Japan Post Holdings, the country’s largest bank and insurance company, revealed Thursday that it is seeking to raise 1.39 trillion yen ($11.5 billion) in a massive initial public offering (IPO) that has been over a decade in the works.

Japan Post, in addition to being the country’s postal system, is also the world’s biggest bank, with about 320 trillion yen ($2.8 trillion) in savings and life-insurance accounts.

The Tokyo Stock Exchange said that Japan Post Holdings and its units Japan Post Bank Co. and Japan Post Insurance Co. are scheduled to be listed on Nov. 4.

That would make the IPO Japan’s biggest-ever since telecoms company NTT Docomo Inc. went public in 1998, raising 2.1 trillion yen ($17.3 billion). It would also be the biggest share sale this year globally, dwarfing Chinese brokerage Huatai Securities’ $5 billion IPO in May.

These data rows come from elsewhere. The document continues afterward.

/-! ### `resetBoxOf` -/
@[simp] theorem resetBoxOf_lifecycle (p : Port) : (resetBoxOf p s).lifecycle = s.lifecycle := rfl
@[simp] theorem resetBoxOf_time (p : Port) : (resetBoxOf p s).time = s.time := rfl
@[simp] theorem resetBoxOf_lineRate (p : Port) : (resetBoxOf p s).lineRate = s.lineRate := rfl
@[simp] theorem resetBoxOf_counter (p : Port) : (resetBoxOf p s).counter = s.counter := rfl
@[simp] theorem resetBoxOf_monitor (p : Port) : (resetBoxOf p s).monitor = s.monitor := rfl
@[simp] theorem resetBoxOf_active (p : Port) : (resetBoxOf p s).active = s.active := rfl
@[simp] theorem resetBoxOf_session (p : Port) : (resetBoxOf p s).session = s.session := rfl
@[simp] theorem resetBoxOf_tracks (p : Port) : (resetBoxOf p s).tracks = s.tracks := rfl
@[simp] theorem resetBoxOf_oe (p : Port) : (resetBoxOf p s).oe = s.oe := rfl
@[simp] theorem resetBoxOf_store (p : Port) : (resetBoxOf p s).store = s.store := rfl
@[simp] theorem resetBoxOf_ports (p : Port) : (resetBoxOf p s).ports = s.ports := rfl
@[simp] theorem resetBoxOf_choices (p : Port) : (resetBoxOf p s).choices = s.choices := rfl
@[simp] theorem resetBoxOf_pending (p : Port) : (resetBoxOf p s).pending = s.pending := rfl

/-! ### `portReset` -/
@[simp] theorem portReset_lifecycle (p : Port) (c : ResetCause) : (portReset p c s).lifecycle = s.lifecycle :=
    by simp [portReset]
@[simp] theorem portReset_time (p : Port) (c : ResetCause) : (portReset p c s).time = s.time := by simp [portReset]
@[simp] theorem portReset_lineRate (p : Port) (c : ResetCause) : (portReset p c s).lineRate = s.lineRate :=
    by simp [portReset]
@[simp] theorem portReset_monitor (p : Port) (c : ResetCause) : (portReset p c s).monitor = s.monitor := by simp [portReset]
@[simp] theorem portReset_active (p : Port) (c : ResetCause) : (portReset p c s).active = s.active := by simp [portReset]
@[simp] theorem portReset_oe (p : Port) (c : ResetCause) : (portReset p c s).oe = s.oe := by simp [portReset]
@[simp] theorem portReset_choices (p : Port) (c : ResetCause) : (portReset p c s).choices = s.choices := by simp [portReset]
@[simp] theorem portReset_pending (p : Port) (c : ResetCause) : (portReset p c s).pending = s.pending := by simp [portReset]

/-! ### `restartTimer` -/
@[simp] theorem restartTimer_lifecycle (p : Port) : (restartTimer p s).lifecycle = s.lifecycle := rfl
@[simp] theorem restartTimer_time (p : Port) : (restartTimer p s).time = s.time := rfl
@[simp] theorem restartTimer_lineRate (p : Port) : (restartTimer p s).lineRate = s.lineRate := rfl
@[simp] theorem restartTimer_counter (p : Port) : (restartTimer p s).counter = s.counter := rfl
@[simp] theorem restartTimer_monitor (p : Port) : (restartTimer p s).monitor = s.monitor := rfl
@[simp] theorem restartTimer_active (p : Port) : (restartTimer p s).active = s.active := rfl
@[simp] theorem restartTimer_session (p : Port) : (restartTimer p s).session = s.session := rfl
@[simp] theorem restartTimer_tracks (p : Port) : (restartTimer p s).tracks = s.tracks := rfl
@[simp] theorem restartTimer_oe (p : Port) : (restartTimer p s).oe = s.oe := rfl
@[simp] theorem restartTimer_store (p : Port) : (restartTimer p s).store = s.store := rfl
@[simp] theorem restartTimer_mail (p : Port) : (restartTimer p s).mail = s.mail := rfl
@[simp] theorem restartTimer_choices (p : Port) : (restartTimer p s).choices = s.choices := rfl
@[simp] theorem restartTimer_pending (p : Port) : (restartTimer p s).pending = s.pending := rfl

Sources told the Financial Times that about 80 percent of the shares from the IPO would be listed on the domestic Japanese market, of which about 90 percent are expected to be pitched to retail investors. In total, the government plans to sell as much as two-thirds of Japan Post Holdings in phases, beginning with the November IPO. It also plans to sell about half of Japan Post Bank and Japan Post Insurance.

“Everyone in Japan knows the name of Japan Post so that familiarity might have reflected such an allocation of shares,” an unnamed government official told the Wall Street Journal.

The IPO has been planned by Tokyo ever since former prime minister Junichiro Koizumi first called for it almost a decade ago in 2005. The move is part of a wide-ranging set of modernization projects that aim to streamline the country’s economy. The country has privatized several other state-owned monopolies in recent decades, including its state-owned railway, telephone company and cigarette manufacturer.

The Japan Post was formally privatized and renamed the Japan Post Group in 2007, but the process has been stalled since 2010, and the Japanese Ministry of Finance is still the sole shareholder.

The decision to push the IPO ahead in November is a signal of the government’s desperation to privatize the company, sources close to the deal told the FT. The administration of Prime Minister Shinzo Abe has suffered from sagging approval ratings amid concerns over his economic policies, which critics say has failed the country’s poorest residents.